Fuel Athletics coach Matin Fayzal shows that an effective workout is one where you can see your performance improve, writes Aznim Ruhana Md Yusup.

1. 10-step run
Running back and forth is probably the easiest fitness routine that anyone can do. So set a cone or marker to set the starting point, and take 10 steps forward before placing another cone.


10-step run. Photo by Nik Hariff Hassan.

Then from either cone, run forward, touch the cone and run backward. Continue to do this for one minute.


10-step run. Photo by Nik Hariff Hassan.

2. High jump knee tuck
At Fayzal’s gym, an athlete’s skill level at Crossfit is categorised as beginner, intermediate, advanced and professional.


High jump knee tuck.

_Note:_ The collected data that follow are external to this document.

/-- Settles O19: each skip sets `PC` alone, past the next instruction or onto it by the comparison. -/
theorem skipsCompareRegisterWithImmediate : Obligations.SkipsCompareRegisterWithImmediate := fun x kk s =>
  ⟨encodedBy_of_row (Laws.Row.seImm x kk) (formatXkk_eq 0x3 x kk),
    encodedBy_of_row (Laws.Row.sneImm x kk) (formatXkk_eq 0x4 x kk),
    ⟨_, exec_seImm x kk s, rfl, fun _ => rfl, rfl⟩, ⟨_, exec_sneImm x kk s, rfl, fun _ => rfl, rfl⟩⟩

/-- Settles O20: as with an immediate, for any two registers, equal ones among them. -/
theorem skipsCompareTwoRegisters : Obligations.SkipsCompareTwoRegisters := fun x y s =>
  ⟨encodedBy_of_row (Laws.Row.seReg x y) (formatXyn_eq 0x5 x y 0x0),
    encodedBy_of_row (Laws.Row.sneReg x y) (formatXyn_eq 0x9 x y 0x0),
    ⟨_, exec_seReg x y s, rfl, fun _ => rfl, rfl⟩, ⟨_, exec_sneReg x y s, rfl, fun _ => rfl, rfl⟩⟩

end Sys2Proof.Machine
end

section
/-!
SUPPORT. Proofs of the family 42_alu.md: register loads, arithmetic, bitwise and shifts (R130 to R140, R144).
-/

namespace Sys2Proof.Machine

/-! ### What writing `Vx`, and `VF` after it, does -/

theorem State.reg_writeReg_self (s : State) (x : RegIdx) (b : Byte) : (s.writeReg x b).reg x = b := by simp

/-- The frame of a register write, as the claims write it. -/
theorem State.writeReg_keeps (s : State) (x : RegIdx) (b : Byte) :
    (∀ r, r ≠ x → (s.writeReg x b).reg r = s.reg r) ∧ MemUnchanged s (s.writeReg x b) ∧
      s.writeReg x b = { s with v := (s.writeReg x b).v, pc := s.pc + 2 } :=
  ⟨fun r hr => by rw [State.reg_writeReg, if_neg hr], fun _ => rfl, s.writeReg_frame x b⟩

theorem State.reg_writeWithFlag_vf (s : State) (x : RegIdx) (b f : Byte) : (s.writeWithFlag x b f).reg vf = f := by
  simp

theorem State.reg_writeWithFlag_self (s : State) {x : RegIdx} (hx : x ≠ vf) (b f : Byte) :
    (s.writeWithFlag x b f).reg x = b := by
  simp [hx]

/-- The frame of a write with a flag, as the claims write it. -/
theorem State.writeWithFlag_keeps (s : State) (x : RegIdx) (b f : Byte) :
    (∀ r, r ≠ x → r ≠ vf → (s.writeWithFlag x b f).reg r = s.reg r) ∧ MemUnchanged s (s.writeWithFlag x b f) ∧
      s.writeWithFlag x b f = { s with v := (s.writeWithFlag x b f).v, pc := s.pc + 2 } :=
  ⟨fun r hx hf => by rw [State.reg_writeWithFlag, if_neg hf, if_neg hx], fun _ => rfl, s.writeWithFlag_frame x b f⟩

/-- R144: an instruction that writes a result and then a flag, with the numbers the two bytes hold. Where `Vx` is `VF`,
the flag stands. -/
theorem writes_result_then_flag {i : Instr} {s : State} {x : RegIdx} {b f : Byte} {result flag : Nat}
    (h : exec i s = .next (s.writeWithFlag x b f)) (hb : b.toNat = result) (hf : f.toNat = flag) :
    ∃ t, exec i s = .next t ∧ (x ≠ 0xF → (t.reg x).toNat = result) ∧ (t.reg 0xF).toNat = flag ∧
      (∀ r, r ≠ x → r ≠ 0xF → t.reg r = s.reg r) ∧ MemUnchanged s t ∧ t = { s with v := t.v, pc := s.pc + 2 } :=
  ⟨_, h, fun hx => by rw [s.reg_writeWithFlag_self hx, hb], by rw [s.reg_writeWithFlag_vf, hf],
    s.writeWithFlag_keeps x b f⟩

/-! ### The numbers the results and flags hold (R9, R22) -/

theorem trunc8_toNat (v : Nat) : (trunc8 v).toNat = v % 256 := BitVec.toNat_ofNat v 8

theorem flagOf_toNat (c : Prop) [Decidable c] : (flagOf (decide c)).toNat = if c then 1 else 0 := by
  by_cases h : c <;> simp [flagOf, h]

theorem carryOut_toNat (a b : Byte) : (carryOut a b).toNat = if a.toNat + b.toNat > 0xFF then 1 else 0 :=
  flagOf_toNat _

theorem notBorrow_toNat (a b : Byte) : (notBorrow a b).toNat = if a.toNat ≥ b.toNat then 1 else 0 :=
  flagOf_toNat _

theorem shiftRight_one_toNat (a : Byte) : (a >>> 1).toNat = a.toNat / 2 := by
  rw [BitVec.toNat_ushiftRight, Nat.shiftRight_eq_div_pow, pow_one]

theorem shiftedOutLow_toNat (a : Byte) : (shiftedOutLow a).toNat = a.toNat % 2 := by
  rw [shiftedOutLow, BitVec.toNat_and]
  exact Nat.and_one_is_mod a.toNat

/-- R140: moved down by seven places, the mask 0x80 tests bit 0; a byte has no bit above. -/
theorem shiftedOutHigh_toNat (a : Byte) : (shiftedOutHigh a).toNat = a.toNat / 0x80 := by
  have := a.isLt
  calc (shiftedOutHigh a).toNat
    _ = (a.toNat &&& 0x80) >>> 7 := by rw [shiftedOutHigh, BitVec.toNat_ushiftRight, BitVec.toNat_and]; rfl
    _ = a.toNat / 0x80 % 2 := by
      rw [Nat.shiftRight_and_distrib, Nat.shiftRight_eq_div_pow]
      exact Nat.and_one_is_mod _
    _ = a.toNat / 0x80 := by omega

/-! ### The words 8xyN, as the claims write them (R71) -/

theorem formatXyn_eq_suffix_first (major : Nat) (x y : RegIdx) (n : Nat) :
    formatXyn major x y n = BitVec.ofNat 16 (major * 0x1000 + n + 0x100 * x.val + 0x10 * y.val) := by
  rw [formatXyn_eq]
  congr 1
  omega

/-! ### What each instruction writes -/

theorem exec_ldImm (x : RegIdx) (kk : Byte) (s : State) : exec (.ldImm x kk) s = .next (s.writeReg x kk) := rfl

theorem exec_ldReg (x y : RegIdx) (s : State) : exec (.ldReg x y) s = .next (s.writeReg x (s.reg y)) := rfl

theorem exec_addImm (x : RegIdx) (kk : Byte) (s : State) :
    exec (.addImm x kk) s = .next (s.writeReg x (trunc8 ((s.reg x).toNat + kk.toNat))) := rfl

theorem exec_orReg (x y : RegIdx) (s : State) :
    exec (.orReg x y) s = .next (s.writeReg x (s.reg x ||| s.reg y)) := rfl

theorem exec_andReg (x y : RegIdx) (s : State) :
    exec (.andReg x y) s = .next (s.writeReg x (s.reg x &&& s.reg y)) := rfl

theorem exec_xorReg (x y : RegIdx) (s : State) :
    exec (.xorReg x y) s = .next (s.writeReg x (s.reg x ^^^ s.reg y)) := rfl

theorem exec_addReg (x y : RegIdx) (s : State) :
    exec (.addReg x y) s =
      .next (s.writeWithFlag x (trunc8 ((s.reg x).toNat + (s.reg y).toNat)) (carryOut (s.reg x) (s.reg y))) := rfl

theorem exec_sub (x y : RegIdx) (s : State) :
    exec (.sub x y) s =
      .next (s.writeWithFlag x (trunc8 ((s.reg x).toNat + 256 - (s.reg y).toNat)) (notBorrow (s.reg x) (s.reg y))) :=
  rfl

theorem exec_subn (x y : RegIdx) (s : State) :
    exec (.subn x y) s =
      .next (s.writeWithFlag x (trunc8 ((s.reg y).toNat + 256 - (s.reg x).toNat)) (notBorrow (s.reg y) (s.reg x))) :=
  rfl

theorem exec_shr (x y : RegIdx) (s : State) :
    exec (.shr x y) s = .next (s.writeWithFlag x (s.reg x >>> 1) (shiftedOutLow (s.reg x))) := rfl

theorem exec_shl (x y : RegIdx) (s : State) :
    exec (.shl x y) s = .next (s.writeWithFlag x (trunc8 (2 * (s.reg x).toNat)) (shiftedOutHigh (s.reg x))) := rfl

/-! ### The statements -/

/-- Settles O22: each load is a register write of its source. -/
theorem registerLoadsCopyTheirSource : Obligations.RegisterLoadsCopyTheirSource := fun x y kk s =>
  ⟨encodedBy_of_row (Laws.Row.ldImm x kk) (formatXkk_eq 0x6 x kk),
    encodedBy_of_row (Laws.Row.ldReg x y) (formatXyn_eq 0x8 x y 0x0),
    ⟨_, exec_ldImm x kk s, s.reg_writeReg_self x kk, s.writeReg_keeps x kk⟩,
    ⟨_, exec_ldReg x y s, s.reg_writeReg_self x (s.reg y), s.writeReg_keeps x (s.reg y)⟩⟩

/-- Settles O23: the sum is truncated to a byte, and the write has no flag. -/
theorem addImmediateWrapsAndWritesNoCarry : Obligations.AddImmediateWrapsAndWritesNoCarry := by
  intro x kk s
  refine ⟨encodedBy_of_row (Laws.Row.addImm x kk) (formatXkk_eq 0x7 x kk), _, exec_addImm x kk s, ?_,
    s.writeReg_keeps x _⟩
  rw [s.reg_writeReg_self, trunc8_toNat]

/-- Settles O24: the truncated sum, then the carry of the sum before truncation. -/
theorem addRegisterWritesSumThenCarry : Obligations.AddRegisterWritesSumThenCarry := fun x y s =>
  ⟨encodedBy_of_row (Laws.Row.addReg x y) (formatXyn_eq_suffix_first 0x8 x y 0x4),
    writes_result_then_flag (exec_addReg x y s) (trunc8_toNat _) (carryOut_toNat ..)⟩

/-- Settles O25: the two subtractions differ in the order of their operands only. -/
theorem subtractionsWriteDifferenceThenNotBorrow : Obligations.SubtractionsWriteDifferenceThenNotBorrow := fun x y s =>
  ⟨encodedBy_of_row (Laws.Row.sub x y) (formatXyn_eq_suffix_first 0x8 x y 0x5),
    encodedBy_of_row (Laws.Row.subn x y) (formatXyn_eq_suffix_first 0x8 x y 0x7),
    writes_result_then_flag (exec_sub x y s) (trunc8_toNat _) (notBorrow_toNat ..),
    writes_result_then_flag (exec_subn x y s) (trunc8_toNat _) (notBorrow_toNat ..)⟩

/-- Settles O26: each of the three is a register write of the bitwise combination, with no flag. -/
theorem bitwiseCombineIntoFirstRegister : Obligations.BitwiseCombineIntoFirstRegister := by
  intro x y s
  refine ⟨encodedBy_of_row (Laws.Row.orReg x y) (formatXyn_eq_suffix_first 0x8 x y 0x1),
    encodedBy_of_row (Laws.Row.andReg x y) (formatXyn_eq_suffix_first 0x8 x y 0x2),
    encodedBy_of_row (Laws.Row.xorReg x y) (formatXyn_eq_suffix_first 0x8 x y 0x3),
    ⟨_, exec_orReg x y s, fun k => ?_, s.writeReg_keeps x _⟩,
    ⟨_, exec_andReg x y s, fun k => ?_, s.writeReg_keeps x _⟩,
    ⟨_, exec_xorReg x y s, fun k => ?_, s.writeReg_keeps x _⟩⟩
  · rw [s.reg_writeReg_self, BitVec.getLsbD_or]
  · rw [s.reg_writeReg_self, BitVec.getLsbD_and]
  · rw [s.reg_writeReg_self, BitVec.getLsbD_xor]

/-- Settles O27: the shifted byte, then the bit that it lost; `y` is in the word and in nothing else. -/
theorem shiftsWriteResultThenShiftedOutBit : Obligations.ShiftsWriteResultThenShiftedOutBit := fun x y s =>
  ⟨encodedBy_of_row (Laws.Row.shr x y) (formatXyn_eq_suffix_first 0x8 x y 0x6),
    encodedBy_of_row (Laws.Row.shl x y) (formatXyn_eq_suffix_first 0x8 x y 0xE),
    writes_result_then_flag (exec_shr x y s) (shiftRight_one_toNat _) (shiftedOutLow_toNat _),
    writes_result_then_flag (exec_shl x y s) (by rw [trunc8_toNat, Nat.mul_comm]) (shiftedOutHigh_toNat _)⟩

end Sys2Proof.Machine
end

section
/-!
SUPPORT. Proofs of the family 43_index_memory.md: the writers of `I` and the memory transfers (R160 to R166).
-/

namespace Sys2Proof.Machine

/-! ### The words FxNN, as the claims write them (R71) -/

theorem formatX_eq_suffix_first (major : Nat) (x : RegIdx) (sub : Nat) :
    formatX major x sub = BitVec.ofNat 16 (major * 0x1000 + sub + 0x100 * x.val) := by
  rw [formatX]
  congr 1
  omega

Photo by Nik Hariff Hassan.

“To break away from the beginner level, the high jump knee tuck is the clincher. If you can do this, it means you’ve got power, flexibility and range.”


High jump knee tuck. Photo by Nik Hariff Hassan.

Start with a jump, raise your knees and hug them in mid-air before you land. Do as many jumps as you can in one minute. Then rest for one minute before repeating the sets for five rounds. If the knee tuck proves difficult for you, complete the set by doing a vertical jump.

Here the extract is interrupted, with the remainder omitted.